June was hotter than hot, or at least that’s the way I remember it after spending much of the month sweating my face off while coaching track and field at a local high school. And according to our local weather guessers, this July was one of the wettest on record. (Note to Todd Simcox: I’m not talking about you. You, as we all know, do not ever guess about the weather. And if you send me a few jars of that tasty salsa that you make, I might even keep telling people that).

But here’s the thing about Maine: This is an odd little state. And what might apply to, say, Jonesport or Bangor, might not come close to describing the realities of living in Rangeley or (chuckle) Portland. And while July was plenty rainy in many of the places I spend time, it wasn’t nearly rainy enough in other parts of the state.

Think I’m lying? Check out this handy-dandy drought-tracking map and you’ll see exactly what I’m talking about. It turns out that 67.8 percent of the state is abnormally dry, and 43.8 percent of Maine is in a moderate drought. That, after many of us spent July Googling the best and most efficient way to build an ark (after, of course, first figuring out how big a cubit is).

In fact, the weather has been so rainy in the thriving metropolis of Otis (population 672, as of 2010), the driveway at our family’s camp has remained at a constant mid-May quagmire state for most of the summer. More alarming, the lake level is so high, the shoal of glacial erratics that sit just offshore from our neighbor’s camp — a great way to tell which of the reckless boaters is a local, and which are “from away” — weren’t visible above the surface until earlier this week. That’s about a month later than normal, according to my unscientific guess.

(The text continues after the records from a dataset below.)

-- ==== Sys2Proof/Machine/Core.lean ====
section
/-! DEFINITION. The machine behind the host's interface. -/

noncomputable section

def Sys2Proof.core : Host.Core := { State := Sys2Proof.Machine.State, Fault := Sys2Proof.Machine.Fault, Refusal := Sys2Proof.Machine.Refusal, step := Sys2Proof.Machine.step, reset := Sys2Proof.Machine.State.reset }

end
end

So, where does that hot-cold, wet-dry conundrum leave us? Should we continue our regular outdoor activities? Should we alter what we’re doing? Are our wells going to go dry? Or are we going to get stuck in the mud?

Your guess is as good as mine (or, I’ll suggest, with a grin on my face) as good as all of our local weather guessers (except YOU, Todd Simcox! P.S.: Send me some salsa! And remember, I like my salsa like I like my weather: The hotter, the better!)

Of course, as a (semi-retired) journalist, I can’t accept such gratuities. I’m only kidding about the salsa.

I think.

Holyoke is the former outdoors editor of the BDN, an aspiring novelist and a future high school English teacher. He can be reached at john.r.holyoke44@gmail.com.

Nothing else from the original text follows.